# 6 Gallon Carboy is back



## Tom (Apr 3, 2011)

6 Gallon Carboy $28.07 FREE SHIPPING

http://www.amazon.com/dp/B002VFXW5W?_encoding=UTF8&tag=hombrefin-20&linkCode=as3&camp=15041&creative=373501


----------



## ibglowin (Apr 3, 2011)

Link is not working......


----------



## Tom (Apr 3, 2011)

If this dont work search 6 gallon carboy


----------



## mmadmikes1 (Apr 3, 2011)

This is a good price for you? The LBOP sells them for that price to me


----------



## Tom (Apr 3, 2011)

ibglowin said:


> Link is not working......



not sure why
http://www.amazon.com/Paklab-Glass-Carboy-Liter-1-9-Pound/dp/B002VFXW5W/ref=sr_1_cc_2?ie=UTF8&qid=1301865123&sr=1-2-catcorr


----------



## Tom (Apr 3, 2011)

mmadmikes1 said:


> This is a good price for you? The LBOP sells them for that price to me


I getit cheaper. BUTT, some dont have those prices.


----------



## ibglowin (Apr 3, 2011)

Are these the same Italian carboys all the LHBS have these days? They are more like 24 liters instead of 23 liters.


----------



## Tom (Apr 3, 2011)

Yes Mike. Thats all they make anymore


----------



## BobF (Apr 3, 2011)

There was another thread about these a while ago. I just received 10 of them last week. Some others ordered and received well.

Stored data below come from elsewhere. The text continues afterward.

-- ==== Sys2Proof/Safety.lean ====
section
/-! DEFINITION. The terms claims are stated in: the state after one transaction that ran to its end, the block at rest
(R22 to R24), the transactions the block can emit (R88), and which operation can end with which result (R241 to R249). -/

namespace Sys2Proof.Machine

/-! ### The environment a claim assumes -/

/-- R7: the capability value the spec defines the block for. -/
abbrev State.supported (s : State) : Prop := s.cfg.cap.supported = true

/-- No failure of a transport primitive lies ahead (R120, R122). -/
abbrev State.unfailing (s : State) : Prop := ∀ o ∈ s.transport, o = none

/-! ### One whole transaction -/

/-- What stays on the link's record of a READ transaction (R82): command, placeholders, captured bytes. -/
def readTxn (a : Addr) (n : Nat) (s : State) : Txn where
  mosi  := wireCommand opRead a ++ zeros n
  miso  := captured s a.toNat n
  whole := true

/-- What stays on the link's record of a WRITE transaction (R83). -/
def writeTxn (a : Addr) (data : List Byte) : Txn where
  mosi  := wireCommand opWrite a ++ data
  miso  := []
  whole := true

/-- The record of a RESET transaction (R81). -/
def resetTxn : Txn where
  mosi  := [0x00]
  miso  := []
  whole := true

/-- The state after a READ transaction of `n` bytes at `a` that ran to its end: four primitives have succeeded, the
answers are used up, the record has one more transaction, everything else is as before. -/
def readDone (a : Addr) (n : Nat) (s : State) : State :=
  { s with cs := .released, wire := none, transport := s.transport.drop 4
           answers := (afterCapture n s).answers, freeIdx := (afterCapture n s).freeIdx
           link := s.link ++ [readTxn a n s] }

/-- The state after a WRITE transaction that ran to its end: the chip has the data bytes at `a` on. -/
def writeDone (a : Addr) (data : List Byte) (s : State) : State :=
  { s with cs := .released, wire := none, transport := s.transport.drop 3
           mem := Memory.writeBytes s.mem a.toNat data, chipMode := none
           link := s.link ++ [writeTxn a data] }

/-- The state after a RESET transaction that ran to its end. -/
def resetDone (s : State) : State :=
  { s with cs := .released, wire := none, transport := s.transport.drop 3
           chipMode := some .configuration, link := s.link ++ [resetTxn] }

/-- The register value a READ_REG at `a` gets in the state `s` (R125). -/
def registerAnswer (a : Addr) (s : State) : Word := le32 (captured s a.toNat 4)

/-- The state after the two transactions of MODIFY_REG (R127). -/
def modifyDone (a : Addr) (mask value : Word) (s : State) : State :=
  writeDone a (bytes32 (maskedUpdate (registerAnswer a s) mask value)) (readDone a 4 s)

/-! ### The primitives of a transaction (R120, R122) -/

/-- The transport primitives a whole transaction uses: RESET and WRITE send in one `SpiWrite` (R81, R83), READ captures in
a `SpiTransfer` after its `SpiWrite` (R82); a READ captures at least four bytes. -/
def Txn.primitives (t : Txn) : Nat := if t.miso = [] then 3 else 4

/-- The transport primitives of a sequence of whole transactions. -/
def primitives (ts : List Txn) : Nat := (ts.map Txn.primitives).sum

/-- The same state with no failure planned. -/
def faultFree (s : State) : State := { s with transport := [] }

/-- The first failure of the plan is `f`, at primitive `j`. -/
def FirstFailure (plan : List (Option Failure)) (j : Nat) (f : Failure) : Prop :=
  plan[j]? = some (some f) ∧ ∀ k, k < j → plan[k]?.getD none = none

/-- What a failure at primitive `j` leaves of the transactions `planned` (R122): those before it whole, of the one it
falls in at most a front part, nothing of the later ones; chip-select is released, by one more primitive if it was
asserted. -/
def StoppedAt (planned : List Txn) (j : Nat) (s t : State) : Prop :=
  ∃ (whole rest part : List Txn) (next : Txn), planned = whole ++ next :: rest ∧ t.link = s.link ++ whole ++ part ∧
    t.cs = .released ∧ t.wire = none ∧ primitives whole ≤ j ∧ j < primitives whole + next.primitives ∧
    (j = primitives whole → part = [] ∧ t.transport = s.transport.drop (j + 1)) ∧
    (primitives whole < j → t.transport = s.transport.drop (j + 2) ∧
      ∃ p, part = [p] ∧ p.whole = false ∧ p.mosi <+: next.mosi ∧ p.miso <+: next.miso)

/-! ### The block at rest -/

/-- R23: between two steps the block is idle or suspended in RECEIVE_WAIT. -/
def Run.atRest : Run → Bool
  | .idle => true
  | .running _ _ _ => false
  | .waiting _ _ => true

/-- What holds of the machine between two steps: chip-select released and no transaction open (R22), the block idle or
suspended (R23), the chip memory in its canonical form. -/
structure Steady (s : State) : Prop where
  released  : s.cs = .released
  noOpenTxn : s.wire = none
  atRest    : s.run.atRest = true
  memWf     : Memory.wf s.mem = true

/-! ### What can cross the link (R88) -/

/-- R88: a register access (4 bytes), or a RAM burst inside the window; the address a multiple of 4 in both. -/
def addressable (a n : Nat) : Bool :=
  a % 4 == 0 && (n == 4 || (n % 4 == 0 && decide (0 < n) && decide (0x400 ≤ a) && decide (a + n ≤ 0xC00)))

/-- R88: `[0x00]`, a READ command with n placeholders and n captured bytes, or a WRITE command with n data bytes. -/
def emittable (mosi miso : List Byte) : Bool :=
  match mosi with
  | [b0] => b0 == 0x00 && miso == []
  | b0 :: b1 :: data =>
    addressable (wireAddress b0 b1).toNat data.length
      && (b0.extractLsb' 4 4 == 0x3#4 && data.all (· == 0x00) && miso.length == data.length
        || b0.extractLsb' 4 4 == 0x2#4 && miso == [])
  | [] => false

/-- A transaction on the link's record is one R88 lists, whole, or a front part of one (R122: bytes already sent stay
sent, nothing is sent further). -/
def Txn.legal (t : Txn) : Prop :=
  (t.whole = true → emittable t.mosi t.miso = true) ∧
    ∃ mosi miso, emittable mosi miso = true ∧ t.mosi <+: mosi ∧ t.miso <+: miso

/-! ### Which operation ends how (R241 to R249) -/

/-- The reserved wire commands (R86). -/
def reservedWire : Instr → Bool
  | .wWriteCrc _ _ => true
  | .wReadCrc _ _ => true
  | .wWriteSafe _ _ => true
  | _ => false

/-- R65, R310: the largest number of transactions of one operation (for RECEIVE_WAIT, of one pass). -/
def maxTxns : Instr → Nat
  | .wReset => 1
  | .wRead _ _ => 1
  | .wWrite _ _ => 1
  | .reset => 1
  | .readReg _ => 1
  | .writeReg _ _ => 1
  | .modifyReg _ _ _ => 2
  | .readBytes _ _ => 1
  | .writeBytes _ _ => 1
  | .transmit _ _ => 5
  | .receive => 7
  | .receiveWait => 7
  | .configureFifo _ _ => 1
  | .configureFilter _ _ _ => 4
  | _ => 0

/-- R241: the operations that send a transaction. -/
def sendsTransactions (i : Instr) : Bool := decide (0 < maxTxns i)

/-- R242: who raises which contract violation; the raw wire commands take the register's or the RAM's checks. -/
def mayViolate : Instr → Contract → Bool
  | .wRead _ _, .regAddr => true
  | .wRead _ _, .ramLength => true
  | .wRead _ _, .ramAlign => true
  | .wRead _ _, .ramRange => true
  | .wWrite _ _, .regAddr => true
  | .wWrite _ _, .ramLength => true
  | .wWrite _ _, .ramAlign => true
  | .wWrite _ _, .ramRange => true
  | .readReg _, .regAddr => true
  | .writeReg _ _, .regAddr => true
  | .modifyReg _ _ _, .regAddr => true
  | .modifyReg _ _ _, .notModifiable => true
  | .readBytes _ _, .ramLength => true
  | .readBytes _ _, .ramAlign => true
  | .readBytes _ _, .ramRange => true
  | .writeBytes _ _, .ramLength => true
  | .writeBytes _ _, .ramAlign => true
  | .writeBytes _ _, .ramRange => true
  | .transmit _ _, .ramAlign => true
  | .transmit _ _, .ramRange => true
  | .receive, .ramAlign => true
  | .receive, .ramRange => true
  | .receiveWait, .ramAlign => true
  | .receiveWait, .ramRange => true
  | .fifoAddr _, .fifoIndex => true
  | .transmit _ _, .fifoIndex => true
  | .configureFifo _ _, .fifoIndex => true
  | .configureFilter _ _ _, .fifoIndex => true
  | .filterAddr _, .filterIndex => true
  | .configureFilter _ _ _, .filterIndex => true
  | .decode _ _, .payloadShort => true
  | .configureFifo _ _, .fieldRange => true
  | _, _ => false

/-- R240 to R249: the results an operation can end with. -/
def mayEndWith (i : Instr) : Result → Bool
  | .ok _ => match i with | .requestToTransmit _ => false | .readStatus => false | _ => true
  | .fifoFull => match i with | .transmit _ _ => true | _ => false
  | .nothingPending => match i with | .receive => true | _ => false
  | .cancelled => false
  | .transport _ => sendsTransactions i
  | .contractViolation k => mayViolate i k
  | .frameTooLong _ => match i with | .lenToDlc _ => true | .frameNew _ _ _ => true | _ => false
  | .controllerBusError => match i with | .receive => true | .receiveWait => true | _ => false
  | .unsupportedBitRate => false
  | .unsupported .variant => true
  | .unsupported .requestToTransmit => match i with | .requestToTransmit _ => true | _ => false
  | .unsupported .readStatus => match i with | .readStatus => true | _ => false
  | .unsupported .reservedOpc => false

/-- The operations whose every transaction, if any, is a READ or a RESET. -/
def sendsNoWrite : Instr → Bool
  | .wWrite _ _ => false
  | .writeReg _ _ => false
  | .modifyReg _ _ _ => false
  | .writeBytes _ _ => false
  | .transmit _ _ => false
  | .receive => false
  | .receiveWait => false
  | .configureFifo _ _ => false
  | .configureFilter _ _ _ => false
  | _ => true

/-- The result with which an operation's own checks on its operands refuse it before any traffic (R123, R252). -/
def refusedOnOperands : Result → Bool
  | .contractViolation .ramAlign => false
  | .contractViolation .ramRange => false
  | .contractViolation _ => true
  | .frameTooLong _ => true
  | .unsupported _ => true
  | _ => false

/-! ### Registers of a FIFO and the points of RECEIVE and TRANSMIT -/

/-- R180: FIFOCON(i). -/
def conOf (i : Nat) : Addr := BitVec.ofNat 12 (0x050 + 12 * i)

/-- R180: FIFOSTA(i). -/
def staOf (i : Nat) : Addr := BitVec.ofNat 12 (0x050 + 12 * i + 4)

/-- R180: FIFOUA(i). -/
def uaOf (i : Nat) : Addr := BitVec.ofNat 12 (0x050 + 12 * i + 8)

/-- R53: the chip address of a RAM offset. -/
def windowAddr (off : Nat) : Addr := BitVec.ofNat 12 (0x400 + off)

/-- R202: the state after the interrupt status was read. -/
def polled (s : State) : State := readDone s.cfg.schema.addrInt 4 s

/-- R202: the interrupt status a pass reads. -/
def polledStatus (s : State) : Word := registerAnswer s.cfg.schema.addrInt s

/-- R202: the state after the receive bitmap was read too. -/
def mapped (s : State) : State := readDone s.cfg.schema.addrRxif 4 (polled s)

/-- R202: the bitmap a pass reads. -/
def polledBitmap (s : State) : Word := registerAnswer s.cfg.schema.addrRxif (polled s)

/-- R202: FIFO i's user address as a pass reads it. -/
def messageOffset (i : Nat) (s : State) : Nat := (registerAnswer (uaOf i) (mapped s)).toNat

/-- R202: the state after the user address was read. -/
def located (i : Nat) (s : State) : State := readDone (uaOf i) 4 (mapped s)

/-- R202: the header a pass reads. -/
def messageHeader (i : Nat) (s : State) : Header :=
  bytesToHeader s.cfg.schema (captured (located i s) (windowAddr (messageOffset i s)).toNat 8)

/-- R202: the state after the header was read. -/
def headed (i : Nat) (s : State) : State := readDone (windowAddr (messageOffset i s)) 8 (located i s)

/-- R202: the offset of the payload. -/
def payloadOffset (i : Nat) (s : State) : Nat := messageOffset i s + s.cfg.schema.rxPayloadOffset

/-- R202: the number of payload bytes the header's DLC stands for. -/
def payloadCount (i : Nat) (s : State) : Nat := dlcBytes (messageHeader i s).dlc

/-- R202: the payload bytes of the message, the excess of the rounded-up read dropped; none for a count of 0. -/
def messagePayload (i : Nat) (s : State) : List Byte :=
  if payloadCount i s = 0 then []
  else (captured (headed i s) (windowAddr (payloadOffset i s)).toNat (pad4 (payloadCount i s))).take (payloadCount i s)

/-- R202: the state after the payload was read; no transaction for a count of 0. -/
def emptied (i : Nat) (s : State) : State :=
  if payloadCount i s = 0 then headed i s
  else readDone (windowAddr (payloadOffset i s)) (pad4 (payloadCount i s)) (headed i s)

/-- The FIFO index a pass serves (R184): its bit is set, and no lower one of bits 1.. is. -/
def FirstSet (bitmap : Word) (i : Nat) : Prop :=
  1 ≤ i ∧ i ≤ 31 ∧ bitSet bitmap i = true ∧ ∀ j, 1 ≤ j → j < i → bitSet bitmap j = false

/-- A pass finds a frame in FIFO i: no bus error, the aggregate flag set, i the first bit of the bitmap. -/
def Finds (i : Nat) (s : State) : Prop :=
  bitSet (polledStatus s) s.cfg.schema.intBusErrBit = false ∧ bitSet (polledStatus s) s.cfg.schema.intRxBit = true
    ∧ FirstSet (polledBitmap s) i

end Sys2Proof.Machine
end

The packaging is much improved since they've started selling them again.


----------



## winemaker_3352 (Apr 4, 2011)

BobF said:


> There was another thread about these a while ago. I just received 10 of them last week. Some others ordered and received well.
> 
> The packaging is much improved since they've started selling them again.



Good to know - i just ordered 4 of them!!!


----------



## robie (Apr 4, 2011)

Man! I already have about 14 carboys. Why is it I want to go out there on that site and order 5 or 6 more? Have I gone over the edge?

If I haven't gone over yet, my wife would likely help more over the edge (of a cliff), if I order any more!!!

Nah, I think I have enough... until Fall.


----------



## Tom (Apr 4, 2011)

robie said:


> Man! I already have about 14 carboys. Why is it I want to go out there on that site and order 5 or 6 more? Have I gone over the edge?
> 
> If I haven't gone over yet, my wife would likely help more over the edge (of a cliff), if I order any more!!!
> 
> Nah, I think I have enough... until Fall.




Robie,
You have NO IDEA what over the top is do ya..

I passed that and it's called something else.. Butt, not sure what that word is.


----------



## Runningwolf (Apr 4, 2011)

Tom said:


> Robie,
> You have NO IDEA what over the top is do ya..
> 
> I passed that and it's called something else.. Butt, not sure what that word is.



...Hoarders ?


----------



## djrockinsteve (Apr 4, 2011)

Runningwolf said:


> ...Hoarders ?



I'm NOT a hoarder! I'm a collector!


----------



## docanddeb (Apr 4, 2011)

Repeat that over and over....

I still won't believe it.

I have enough... I can't drink all I have NOW!!

That is a good price for my area.

Debbie


----------



## whine4wine (Apr 4, 2011)

I got 2 of them, think I might get a couple more.
Good price with free shipping!


----------



## ibglowin (Apr 5, 2011)

If you have to wade through a sea of carboys to get to your wine......

You might just be a ..........


----------



## Tom (Apr 5, 2011)

Mike

If you want blank filled I have the answer

_"You might just be a .....TOM....." _


----------



## docanddeb (Apr 5, 2011)

LOL...

There is another option, I guess...

Get a bigger house!!

Debbie


----------



## winemaker_3352 (Apr 14, 2011)

4 for 4!!! None of the were broken or cracked!! Actually got them about 3 weeks earlier than originally estimated!


----------



## ibglowin (Apr 14, 2011)

They seem to be shipping out pretty fast these days!


----------



## gird123 (Sep 27, 2011)

*4 for $120*

I ordered 4 of the amazon carboys by paklab for 30 dollars each or 120 total and as a prime member they were delivered in 2 days! They now are in 3 boxes each. 

I was using 4 of the plastic water jugs from homedepot. I have done two 30 days kits in each and they all turned out fine, no difference in taste from the 7 glass carboys i have. Then on the first of the 3rd round of kits i have noticed a strong taste of plastic(first 5 gal i dumped in 1.5 years). So i racked and threw all the plastic jugs away. Still have 2 better bottles no diff there so far. Buy GLASS. 

NATE


----------



## rhoffart (Sep 27, 2011)

I just ordered one more ...  Thanks for the post


----------



## gwm72513 (Sep 28, 2011)

They wont ship to my address!! :O

And the Canadian Amazon doesn't stock any carboys. Blasted.


----------